As far as I understand, you can use the DGM library for your code. All the examples for the DGM library are given for 2D cases, but it is not difficult to extend the model for a 3D case.

First of all, you have to build a graphical model, using the CGraph class (STAGE 1). The graphical model has nodes and edges and you have to fill them with node and edge potentials.

Since you have 3 classes, the length of your node potentials is 3: that's it, 3 potentials (or probabilities) to be the class 0, 1 and 2 ,respectively. And your edge potentials are square matrices 3x3.

In order to train node potentials with the Random Forest (RF) classifier, you may use CTrainNodeCvRF class. Its method CTrainNodeCvRF::getNodePotential() will return the array of 3 numbers – potentials.

In case, if you use external RF classifier, you might get from it the predicted class, one number (

*i.e.* 0, 1 or 2).

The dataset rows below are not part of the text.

-- ==== Sys2Proof/Machine/Fabric.lean ====
section
/-!
DEFINITION. The global fabric's ports, links, routing and outstanding requests (R262 to R272, R276 to R282).
-/

namespace Sys2Proof.Machine

/-! ## Packets (R265, R266) -/

def packetFlags (p : Packet) : Nat := p.vc + 8 * b2n p.bcast + 16 * b2n p.poison + 32 * b2n p.rep

/-- The 32 header bytes. -/
def packetHeader (p : Packet) : List Byte :=
  toLe 8 (p.device * 2 ^ 48 + p.space * 2 ^ 44 + p.offset) ++ toLe 2 p.src ++ toLe 1 p.type ++ toLe 1 (packetFlags p)
    ++ toLe 2 p.len ++ toLe 1 p.job ++ toLe 1 p.op ++ toLe 4 (p.tagIdx + p.tagGen * 2 ^ 14) ++ toLe 4 p.jobgen
    ++ toLe 3 p.seq ++ toLe 1 p.hops ++ toLe 2 p.ord ++ toLe 2 p.boot

def packetBytes (p : Packet) : List Byte :=
  let b := packetHeader p ++ p.payload
  b ++ toLe 4 (crc32 b).toNat

/-- Whether the last four bytes of a frame are the CRC of the others. -/
def frameCrcOk (l : List Byte) : Bool :=
  let n := l.length - 4
  decide (36 ≤ l.length) && decide ((crc32 (l.take n)).toNat = fieldAt l n 4)

/-- The packet a frame spells. -/
def readPacket (l : List Byte) : Packet :=
  let f := fieldAt l 11 1
  let t := fieldAt l 16 4
  { device := fieldAt l 6 2, space := fieldAt l 5 1 / 16, offset := fieldAt l 0 6 % 2 ^ 44, src := fieldAt l 8 2
    type := fieldAt l 10 1, vc := f % 8, bcast := bit f 3, poison := bit f 4, rep := bit f 5
    len := fieldAt l 12 2, job := fieldAt l 14 1, op := fieldAt l 15 1, tagIdx := t % 2 ^ 14, tagGen := t / 2 ^ 14
    jobgen := fieldAt l 20 4, seq := fieldAt l 24 3, hops := fieldAt l 27 1, ord := fieldAt l 28 2
    boot := fieldAt l 30 2, payload := (l.drop 32).take (l.length - 36) }

/-- The VCs on which a type may travel; none for an unknown type. Responses travel on their request's VC. -/
def typeVcs (t : Nat) : List Nat :=
  match t with
  | 0x01 | 0x02 => [0]
  | 0x10 | 0x11 => [1]
  | 0x20 => [2, 3, 4, 5]
  | 0x21 => [2, 3, 4, 5]
  | 0x22 => [2, 3]
  | 0x23 | 0x24 | 0x2E | 0x2F => [2]
  | 0x30 => [3]
  | 0x40 => [4]
  | 0x60 => [6]
  | 0x70 | 0x71 | 0x72 => [7]
  | _ => []

/-- The violation or refusal a frame earns by its form, if any (R280). -/
def packetWrong (p : Packet) (credit : Bool) : Option Nat :=
  if (typeVcs p.type).isEmpty then some 3
  else if 2048 < p.len ∨ (p.vc = 7 ∧ 256 < p.len) ∨ p.payload.length ≠ (if p.type = 0x10 then 0 else p.len) then
    some 4
  else if !(typeVcs p.type).contains p.vc then some 5
  else if p.bcast ∧ !((p.type = 0x20 ∧ 3 ≤ p.vc) ∨ p.type = 0x70) then some 7
  else if !credit then some 8
  else none

/-- Receive-buffer credits that a frame takes, in 64-byte units (R267). -/
def packetUnits (p : Packet) : Nat := ceilDiv (36 + p.payload.length) 64

/-! ## Ports (R262 to R264) -/

/-- Register location of a fabric port 0 to 31. -/
def fabLoc (port : Nat) : Loc := lIdx (18 + port / 16) (port % 16)

namespace PortRun
def down := 0
def training := 1
def active := 2
def retrain := 3
def quarantine := 4
def disabled := 5
end PortRun

def State.port (s : State) (p : Nat) : FPort := mgetD s.fab.ports p {}
def State.setPort (s : State) (p : Nat) (v : FPort) : State :=
  { s with fab := { s.fab with ports := mput s.fab.ports p v } }
def State.portState (s : State) (p : Nat) : Nat := s.getF R.FAB_PSTAT_STATE (fabLoc p)
def State.portTo (s : State) (p st : Nat) : State := s.setF R.FAB_PSTAT_STATE (fabLoc p) st
def State.linkUp (s : State) (p : Nat) : Bool := decide (s.portState p = PortRun.active)

/-- The bytes of a frame on the wire: header, payload and CRC-32 (R265, R445). -/
def Sent.frame (x : Sent) : List Byte := packetBytes x.pkt

/-- Puts a frame or control packet on a port. -/
def State.out (s : State) (port : Option Nat) (p : Packet) : State :=
  { s with fab := { s.fab with outbox := s.fab.outbox ++ [{ port := port, pkt := p }] } }

/-- The device's number (R405). -/
def State.device (s : State) : Nat := s.getF R.FAB_ID_DEVICE (lDie 18)

/-- Low half of the boot generation, as packets carry it. -/
def State.bootLow (s : State) : Nat := s.getF R.AON_BOOTCNT_BOOT (lDie 16) % 2 ^ 16

/-- An ACK or NAK on a link: it carries no SEQ of its own. -/
def State.control (s : State) (port type reason seq tagIdx tagGen : Nat) : State :=
  s.out (some port) { device := s.getF R.FAB_PSTAT_PEER (fabLoc port), src := s.device, type := type, offset := seq
                      op := reason, tagIdx := tagIdx, tagGen := tagGen, boot := s.bootLow }

/-- Acknowledges every frame accepted so far. -/
def State.sendAck (s : State) (port : Nat) : State :=
  let f := s.port port
  (s.control port 1 0 ((f.rxNext + 2 ^ 24 - 1) % 2 ^ 24) 0 0).setPort port { f with unacked := 0 }

/-! ## Routing (R276 to R278) -/

/-- The valid alternatives of a route entry, in order. -/
def routeAlts (e : BitVec 32) : List Nat :=
  ((List.range 4).filter (fun i => bit e.toNat (8 * i + 5))).map (fun i => bits e.toNat (8 * i + 4) (8 * i))

/-- Place of a route or tree entry in a fabric die's committed or shadow copy. -/
def routeKey (fd copy : Nat) (tree : Bool) (dest : Nat) : Nat :=
  fd * 2 ^ 18 + copy * 2 ^ 17 + b2n tree * 2 ^ 16 + dest

/-- The committed route entry of a destination, or tree entry, on a fabric die. -/
def State.route (s : State) (fd dest : Nat) (tree : Bool) : BitVec 32 :=
  mgetD s.fab.routes (routeKey fd (s.getF R.ROUTE_SEL_ACTIVE (lDie fd)) tree dest) 0

/-- Child ports of a broadcast tree. -/
def State.children (s : State) (fd tree : Nat) : List Nat :=
  (List.range 32).filter (fun p => bit (s.route fd tree true).toNat p)

/-- Free credit of a port's VC: the partner's 64 KiB buffer less the frames not acknowledged. -/
def State.credit (s : State) (port vc : Nat) : Nat :=
  1024 - ((s.port port).tx.filter (fun f => f.2.vc = vc)).foldl (fun n f => n + packetUnits f.2) 0
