/-- A row as a unit makes it: format, elements, data, poison cause, and the operation, micro-batch, slice and epoch it
comes from. Its place is filled in when it is emitted. -/
def mkRow (fmt n cause optag mb slice epoch : Nat) (data : List Byte) : Row :=
  { hdr := { fmt := fmt, vcols := n, scales := fmtMx fmt, optag := optag, mb := mb, slice := slice, epoch := epoch
             poison := decide (cause ≠ 0), cause := cause }
    data := data, valid := n, cause := cause }

/-- Cause of an output that descends from inputs with these causes (R118). -/
def inherited (causes : List Nat) : Nat := if causes.any (fun c => c != 0) then 5 else 0

/-- Entries of a stream: rows, or tiles on a TILE stream. -/
def entriesOf (d : StreamDecl) (l : List StreamRow) : Nat := if d.perRow then l.length else tilesOf l

/-- The streams' state of a pan goes. -/
def SchedSt.dropStreams (c : SchedSt) (pan : Nat) : SchedSt :=
  let keep (k : Nat) : Bool := decide (k / 16384 ≠ pan)
  { c with
    streams := c.streams.filter (fun e => keep e.1)
    offers := c.offers.filter (fun o => o.pan ≠ pan)
    pushed := c.pushed.filter (fun e => keep (e.1 / 2 ^ 32))
    outq := c.outq.filter (fun e => keep e.1) }

/-- Discards the entries of the ending step (ORPHAN_DISCARD, R110). DESIGN CHOICE (log 108): they are counted on the
boundary master's die. -/
def State.discardOrphans (s : State) (pan : Nat) : State :=
  let p := s.pan pan
  let n := (p.cfg.streams.map (fun d => entriesOf d (s.rows pan d.idx))).foldl (· + ·) 0
  let s := s.bump R.SCH_ORPHAN_COUNT (lDie p.master) n
  { s with sch := s.sch.dropStreams pan }

/-- The payload streams of a RECORD station: its inputs but for those that carry STATS, values and priorities (R209). -/
def payStreams (st : StationDecl) (d : RecordDecl) : List Nat :=
  st.inputs.filter (fun i => d.stats != some i && d.value != some i && d.prio != some i)

/-! ## Scoreboards (R113, R115) -/

def boardKey (die e : Nat) : Nat := die * 4096 + e

def State.board (s : State) (die e : Nat) : ScoreEntry := mgetD s.sch.boards (boardKey die e) {}

/-- Busy entries of a die. -/
def State.busy (s : State) (die : Nat) : List ScoreEntry :=
  (s.sch.boards.filter (fun e => e.1 / 4096 = die ∧ e.2.busy)).map (·.2)

/-- Entries a pan may use on a die. -/
def Pan.quota (p : Pan) (die : Nat) : Nat := ((p.cfg.quotas.find? (fun q => q.1 = die)).map (·.2)).getD 0

/-- The pan holds fewer entries on the die than its quota. -/
def State.quotaFree (s : State) (pan die : Nat) : Bool :=
  decide (((s.busy die).filter (fun e => e.pan = pan)).length < (s.pan pan).quota die)

def optagOf (die e gen : Nat) : Nat := e + die * 4096 + gen * 65536

/-- A scoreboard entry is freed, its generation advanced. -/
def ScoreEntry.drop (e : ScoreEntry) : ScoreEntry := { gen := (e.gen + 1) % 2 ^ 16 }

/-- The lowest free entry of a die takes an operation; none when every entry is busy. -/
def State.takeEntry (s : State) (die : Nat) (e : ScoreEntry) : Option (Nat × State) :=
  (lowest 4096 (fun i => !(s.board die i).busy)).map (fun i =>
    let g := (s.board die i).gen
    let s := { s with sch := { s.sch with boards := mput s.sch.boards (boardKey die i) { e with gen := g, busy := true } } }
    (optagOf die i g, s.peak R.SCH_STATUS_PEAK (lDie die) (s.busy die).length))

/-- The entry is freed and the operation's dependants go on. -/
def State.freeEntry (s : State) (die i : Nat) : State :=
  let e := s.board die i
  let s := { s with sch := { s.sch with boards := mput s.sch.boards (boardKey die i) e.drop } }
  s.modPan e.pan (fun p => { p with retired := (e.station, e.mb, e.slice, e.layer) :: p.retired })

/-! ## Graph edges (R114, R120, R125) -/

/-- The step of a pan is released on a die (R120). -/
def Pan.running (p : Pan) (die : Nat) : Bool := p.released && p.woken.contains die

/-- The code of stage 5 of a world among a station's operations. -/
def actCode : Nat := 65536

/-- The code of a chunk of an EXCHANGE among a station's operations (R286). -/
def chunkCode : Nat := 65537

/-- Retired operations of a station for a slice of a micro-batch, stage 5 of worlds and chunks left out. -/
def Pan.retiredOf (p : Pan) (q mb slice : Nat) : Nat :=
  (p.retired.filter (fun r => r.1 = q ∧ r.2.1 = mb ∧ r.2.2.1 = slice ∧ r.2.2.2 < actCode)).length

/-- Stations whose operations belong to the step and to no micro-batch of it: DRAW and the kinds after it (R17). -/
def perStep (d : StationDecl) : Bool := decide (8 ≤ d.kind)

In order to convert it to potential I suggest you to use the following idea:

Code: Select all

`// inside STAGE 3`

const float lambda = 0.33; // it must me in the interval [0; 0.5) and you have to play with it in order to achieve best results

for (i : all nodes) {

int my_prediction = my_RF_classifier.get (i); // the predicted class

Mat node_potential (3, 1, CV_32FC1);

node_potential.setTo(lambda);

node_potential.at<float>(my_prediction, 0) = 1.0f – lambda;

graph.setNode(I, node_potential);

}

The edge potentials should be set to your transition matrices.

Note, that in case when you use your own RF classifier for nodes, and transition matrices for edges, you do not need STAGE 2 from the example.

I hope that helps.